■ **RECORDS FOR PROCESSING**:
━━━━
/-- 44_render.md R173: with every envelope idle, or at velocity 0, a frame emits 0 and clears the delay registers; phases
(R166) and LFO phases still advance, envelopes run, and an idle envelope stays idle. The increment of the LFO phase is R161, an
inference the spec marks as its own (decision D7). -/
def Obligations.IdleEnvelopesOrZeroVelocityRenderSilence : Prop :=
  ∀ s : State, s.eng.fr ≠ 0 → ((∀ i : Fin 4, (s.eng.op.get i).env.state = .idle) ∨ s.eng.curVel = 0) →
    ∃ t, step s = .next t ∧ t.eng.outs = s.eng.outs ++ [.sample 0] ∧ t.eng.fbReg = 0 ∧
      (∀ m : Fin 4, t.eng.prevOut.get m = 0) ∧
      ∀ i : Fin 4, (t.eng.op.get i).env = (s.eng.op.get i).env.advance Config.chip ∧
        ((s.eng.op.get i).env.state = .idle → (t.eng.op.get i).env.state = .idle ∧ (t.eng.op.get i).env.level = 0) ∧
        (t.eng.op.get i).phase = Config.chip.wrap ((s.eng.op.get i).phase +
          2 * Config.chip.pi * (s.eng.op.get i).ratio * s.eng.f0 / Config.chip.fs) ∧
        (t.eng.op.get i).lfoPhase = Config.chip.wrap ((s.eng.op.get i).lfoPhase +
          2 * Config.chip.pi * (s.eng.op.get i).lfoRate / Config.chip.fs)

/-- 70_reset_and_hazards.md R260, over every ordered field: zero velocity sensitivity, velocity or level, or an idle envelope, makes the
operator's output 0. -/
def Obligations.AnyZeroFactorSilencesItsOperator : Prop :=
  ∀ (N : Type) [Field N] [LinearOrder N] [IsStrictOrderedRing N] (C : Config N) (nz : Quad N) (e : Engine N)
    (i : Fin 4),
    ((e.op.get i).velSens = 0 ∨ e.curVel = 0 ∨ (e.op.get i).level = 0 ∨ (e.op.get i).env.state = .idle) →
    (e.frame C nz).prevOut.get i = 0

/-- 44_render.md R175, D00's "Parallel-carrier scenario", over every ordered field: all-zero matrix, all-true mask, operators 1 to 3 at
level 0, no feedback and no LFO depth on operator 0 leave one unmodulated generator behind the soft clipper. -/
def Obligations.ParallelCarriersReproduceOneGenerator : Prop :=
  ∀ (N : Type) [Field N] [LinearOrder N] [IsStrictOrderedRing N] (C : Config N) (nz : Quad N) (e : Engine N),
    e.matrix = (AlgEntry.parallel : AlgEntry N).matrix → e.mask = (AlgEntry.parallel : AlgEntry N).mask → e.feedback = 0 →
    (e.op.get 0).lfoAmount = 0 → (∀ i : Fin 4, i ≠ 0 → (e.op.get i).level = 0) →
    (e.frame C nz).outs = e.outs ++
      [.sample (softClip C.toNumerics (waveGen C.toNumerics (e.op.get 0).wave (e.op.get 0).phase (nz.get 0) *
        ((e.op.get 0).level * ((e.op.get 0).env.advance C).level * e.curVel * (e.op.get 0).velSens)))]

/-! ### RENDER -/

/-- 44_render.md R155, 10_state.md R40 (b): `RENDER 0` moves `pc` alone; `RENDER n` with frames loads `fr` and nothing else. -/
def Obligations.RenderLoadsTheFrameCounter : Prop :=
  ∀ (n : Nat) (s : State), exec (.render n) s =
    .next (if n = 0 then s.onlyPc else { s with eng := { s.eng with fr := n } })

/-- 44_render.md R155: a `RENDER n` at the head of the port runs to its end: exactly `n` frames, `n` samples more, and `pc` past it,
whatever stands behind it on the port. That it takes `n + 1` steps follows 10_state.md R40 (log 25, DEDUCED). -/
def Obligations.RenderRunsItsFramesToTheEnd : Prop :=
  ∀ (n : Nat) (s : State) (rest : List Item), s.eng.fr = 0 → decode s.cmdIn = .ok (.render n, rest) →
    ∃ t, StepsTo (n + 1) s t ∧
      t = { State.afterFrames n { s with cmdIn := rest } with
            eng := { (State.afterFrames n { s with cmdIn := rest }).eng with fr := 0, pc := s.eng.pc + 1 } } ∧
      sampleCount t.eng.outs = sampleCount s.eng.outs + n

/-- 44_render.md R174: `RENDER a` and then `RENDER b` lead to the state of `RENDER (a + b)`, samples included, but for `pc`. That they
take `a + 1`, `b + 1` and `a + b + 1` steps follows 10_state.md R40 (log 25, DEDUCED). -/
def Obligations.BlocksMaySplitWithoutChangingTheSound : Prop :=
  ∀ (a b : Nat) (s : State) (rest : List Item), s.eng.fr = 0 → a + b ≤ 16777215 →
    ∃ t u, StepsTo (a + 1 + (b + 1)) { s with cmdIn := encode (.render a) ++ (encode (.render b) ++ rest) } t ∧
      StepsTo (a + b + 1) { s with cmdIn := encode (.render (a + b)) ++ rest } u ∧
      t = { u with eng := { u.eng with pc := u.eng.pc + 1 } }

/-! ### Algorithm selection and morph -/

/-- 20_memory.md R62, for every number system: the ROM entry for ids 0 to 31, the default entry for every other id. -/
def Obligations.AlgorithmReadFallsBackToTheDefault : Prop :=
  ∀ (N : Type) [Zero N] [One N] [Add N] [Sub N] [Mul N] [Div N] [Neg N] [NatCast N] [IntCast N] [RatCast N]
    [LE N] [LT N] [DecidableLE N] [DecidableLT N] [DecidableEq N] (C : Config N),
    (∀ k : Fin 32, memReadAlg C k.val = C.algRom k) ∧
    ∀ id : Int, id < 0 ∨ 31 < id → memReadAlg C id = C.algDefault

/-- 42_algorithm.md R137: `SETALG` copies matrix and mask, stores the id as given, and writes nothing else but `pc`. -/
def Obligations.SetalgReplacesMatrixMaskAndId : Prop :=
  ∀ (id : Int) (s : State), exec (.setalg id) s =
    .next { s with
            eng := { s.eng with
                     matrix := (memReadAlg Config.chip id).matrix
                     mask := (memReadAlg Config.chip id).mask
                     algId := id
                     pc := s.eng.pc + 1 } }

/-- 42_algorithm.md R139: `MORPH` interpolates every cell and leaves `mask`, `algId` and everything else but `pc`. -/
def Obligations.MorphInterpolatesTheMatrixAlone : Prop :=
  ∀ (id : Int) (amount : Scalar) (s : State), ∃ t, exec (.morph id amount) s = .next t ∧
    t = { s with eng := { s.eng with matrix := t.eng.matrix, pc := s.eng.pc + 1 } } ∧
    ∀ m k : Fin 4, (t.eng.matrix.get m).get k =
      (s.eng.matrix.get m).get k +
        (((memReadAlg Config.chip id).matrix.get m).get k - (s.eng.matrix.get m).get k) * clamp01 amount

/-- 42_algorithm.md R140 (a) to (c), (f), over every ordered field: a morph by 0 or less changes nothing, by 1 or more gives the
target's matrix, two halves make three quarters, and non-negative cells stay so. -/
def Obligations.MorphEndsCompoundsAndKeepsWeightsNonNegative : Prop :=
  ∀ (N : Type) [Field N] [LinearOrder N] [IsStrictOrderedRing N] (C : Config N) (id : Int) (amount : N) (e : Engine N),
    (amount ≤ 0 → e.morph C id amount = e) ∧
    (1 ≤ amount → e.morph C id amount = { e with matrix := (e.selectAlg C id).matrix }) ∧
    (e.morph C id (1 / 2)).morph C id (1 / 2) = e.morph C id (3 / 4) ∧
    ((∀ m t : Fin 4, 0 ≤ (e.matrix.get m).get t) → ∀ m t : Fin 4, 0 ≤ ((e.morph C id amount).matrix.get m).get t)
━━━━
■ **REQUIRED WORK**:
Faithfully copy every entry, leaving nothing out.

■ **ANSWER SPACE**:
/-- 44_render.md R173: with every envelope idle, or at velocity 0, a frame emits 0 and clears the delay registers; phases
(R166) and LFO phases still advance, envelopes run, and an idle envelope stays idle. The increment of the LFO phase is R161, an
inference the spec marks as its own (decision D7). -/
def Obligations.IdleEnvelopesOrZeroVelocityRenderSilence : Prop :=
  ∀ s : State, s.eng.fr ≠ 0 → ((∀ i : Fin 4, (s.eng.op.get i).env.state = .idle) ∨ s.eng.curVel = 0) →
    ∃ t, step s = .next t ∧ t.eng.outs = s.eng.outs ++ [.sample 0] ∧ t.eng.fbReg = 0 ∧
      (∀ m : Fin 4, t.eng.prevOut.get m = 0) ∧
      ∀ i : Fin 4, (t.eng.op.get i).env = (s.eng.op.get i).env.advance Config.chip ∧
        ((s.eng.op.get i).env.state = .idle → (t.eng.op.get i).env.state = .idle ∧ (t.eng.op.get i).env.level = 0) ∧
        (t.eng.op.get i).phase = Config.chip.wrap ((s.eng.op.get i).phase +
          2 * Config.chip.pi * (s.eng.op.get i).ratio * s.eng.f0 / Config.chip.fs) ∧
        (t.eng.op.get i).lfoPhase = Config.chip.wrap ((s.eng.op.get i).lfoPhase +
          2 * Config.chip.pi * (s.eng.op.get i).lfoRate / Config.chip.fs)

/-- 70_reset_and_hazards.md R260, over every ordered field: zero velocity sensitivity, velocity or level, or an idle envelope, makes the
operator's output 0. -/
def Obligations.AnyZeroFactorSilencesItsOperator : Prop :=
  ∀ (N : Type) [Field N] [LinearOrder N] [IsStrictOrderedRing N] (C : Config N) (nz : Quad N) (e : Engine N)
    (i : Fin 4),
    ((e.op.get i).velSens = 0 ∨ e.curVel = 0 ∨ (e.op.get i).level = 0 ∨ (e.op.get i).env.state = .idle) →
    (e.frame C nz).prevOut.get i = 0

/-- 44_render.md R175, D00's "Parallel-carrier scenario", over every ordered field: all-zero matrix, all-true mask, operators 1 to 3 at
level 0, no feedback and no LFO depth on operator 0 leave one unmodulated generator behind the soft clipper. -/
def Obligations.ParallelCarriersReproduceOneGenerator : Prop :=
  ∀ (N : Type) [Field N] [LinearOrder N] [IsStrictOrderedRing N] (C : Config N) (nz : Quad N) (e : Engine N),
    e.matrix = (AlgEntry.parallel : AlgEntry N).matrix → e.mask = (AlgEntry.parallel : AlgEntry N).mask → e.feedback = 0 →
    (e.op.get 0).lfoAmount = 0 → (∀ i : Fin 4, i ≠ 0 → (e.op.get i).level = 0) →
    (e.frame C nz).outs = e.outs ++
      [.sample (softClip C.toNumerics (waveGen C.toNumerics (e.op.get 0).wave (e.op.get 0).phase (nz.get 0) *
        ((e.op.get 0).level * ((e.op.get 0).env.advance C).level * e.curVel * (e.op.get 0).velSens)))]

/-! ### RENDER -/

/-- 44_render.md R155, 10_state.md R40 (b): `RENDER 0` moves `pc` alone; `RENDER n` with frames loads `fr` and nothing else. -/
def Obligations.RenderLoadsTheFrameCounter : Prop :=
  ∀ (n : Nat) (s : State), exec (.render n) s =
    .next (if n = 0 then s.onlyPc else { s with eng := { s.eng with fr := n } })

/-- 44_render.md R155: a `RENDER n` at the head of the port runs to its end: exactly `n` frames, `n` samples more, and `pc` past it,
whatever stands behind it on the port. That it takes `n + 1` steps follows 10_state.md R40 (log 25, DEDUCED). -/
def Obligations.RenderRunsItsFramesToTheEnd : Prop :=
  ∀ (n : Nat) (s : State) (rest : List Item), s.eng.fr = 0 → decode s.cmdIn = .ok (.render n, rest) →
    ∃ t, StepsTo (n + 1) s t ∧
      t = { State.afterFrames n { s with cmdIn := rest } with
            eng := { (State.afterFrames n { s with cmdIn := rest }).eng with fr := 0, pc := s.eng.pc + 1 } } ∧
      sampleCount t.eng.outs = sampleCount s.eng.outs + n

/-- 44_render.md R174: `RENDER a` and then `RENDER b` lead to the state of `RENDER (a + b)`, samples included, but for `pc`. That they
take `a + 1`, `b + 1` and `a + b + 1` steps follows 10_state.md R40 (log 25, DEDUCED). -/
def Obligations.BlocksMaySplitWithoutChangingTheSound : Prop :=
  ∀ (a b : Nat) (s : State) (rest : List Item), s.eng.fr = 0 → a + b ≤ 16777215 →
    ∃ t u, StepsTo (a + 1 + (b + 1)) { s with cmdIn := encode (.render a) ++ (encode (.render b) ++ rest) } t ∧
      StepsTo (a + b + 1) { s with cmdIn := encode (.render (a + b)) ++ rest } u ∧
      t = { u with eng := { u.eng with pc := u.eng.pc + 1 } }

/-! ### Algorithm selection and morph -/

/-- 20_memory.md R62, for every number system: the ROM entry for ids 0 to 31, the default entry for every other id. -/
def Obligations.AlgorithmReadFallsBackToTheDefault : Prop :=
  ∀ (N : Type) [Zero N] [One N] [Add N] [Sub N] [Mul N] [Div N] [Neg N] [NatCast N] [IntCast N] [RatCast N]
    [LE N] [LT N] [DecidableLE N] [DecidableLT N] [DecidableEq N] (C : Config N),
    (∀ k : Fin 32, memReadAlg C k.val = C.algRom k) ∧
    ∀ id : Int, id < 0 ∨ 31 < id → memReadAlg C id = C.algDefault

/-- 42_algorithm.md R137: `SETALG` copies matrix and mask, stores the id as given, and writes nothing else but `pc`. -/
def Obligations.SetalgReplacesMatrixMaskAndId : Prop :=
  ∀ (id : Int) (s : State), exec (.setalg id) s =
    .next { s with
            eng := { s.eng with
                     matrix := (memReadAlg Config.chip id).matrix
                     mask := (memReadAlg Config.chip id).mask
                     algId := id
                     pc := s.eng.pc + 1 } }

/-- 42_algorithm.md R139: `MORPH` interpolates every cell and leaves `mask`, `algId` and everything else but `pc`. -/
def Obligations.MorphInterpolatesTheMatrixAlone : Prop :=
  ∀ (id : Int) (amount : Scalar) (s : State), ∃ t, exec (.morph id amount) s = .next t ∧
    t = { s with eng := { s.eng with matrix := t.eng.matrix, pc := s.eng.pc + 1 } } ∧
    ∀ m k : Fin 4, (t.eng.matrix.get m).get k =
      (s.eng.matrix.get m).get k +
        (((memReadAlg Config.chip id).matrix.get m).get k - (s.eng.matrix.get m).get k) * clamp01 amount

/-- 42_algorithm.md R140 (a) to (c), (f), over every ordered field: a morph by 0 or less changes nothing, by 1 or more gives the
target's matrix, two halves make three quarters, and non-negative cells stay so. -/
def Obligations.MorphEndsCompoundsAndKeepsWeightsNonNegative : Prop :=
  ∀ (N : Type) [Field N] [LinearOrder N] [IsStrictOrderedRing N] (C : Config N) (id : Int) (amount : N) (e : Engine N),
    (amount ≤ 0 → e.morph C id amount = e) ∧
    (1 ≤ amount → e.morph C id amount = { e with matrix := (e.selectAlg C id).matrix }) ∧
    (e.morph C id (1 / 2)).morph C id (1 / 2) = e.morph C id (3 / 4) ∧
    ((∀ m t : Fin 4, 0 ≤ (e.matrix.get m).get t) → ∀ m t : Fin 4, 0 ≤ ((e.morph C id amount).matrix.get m).get t)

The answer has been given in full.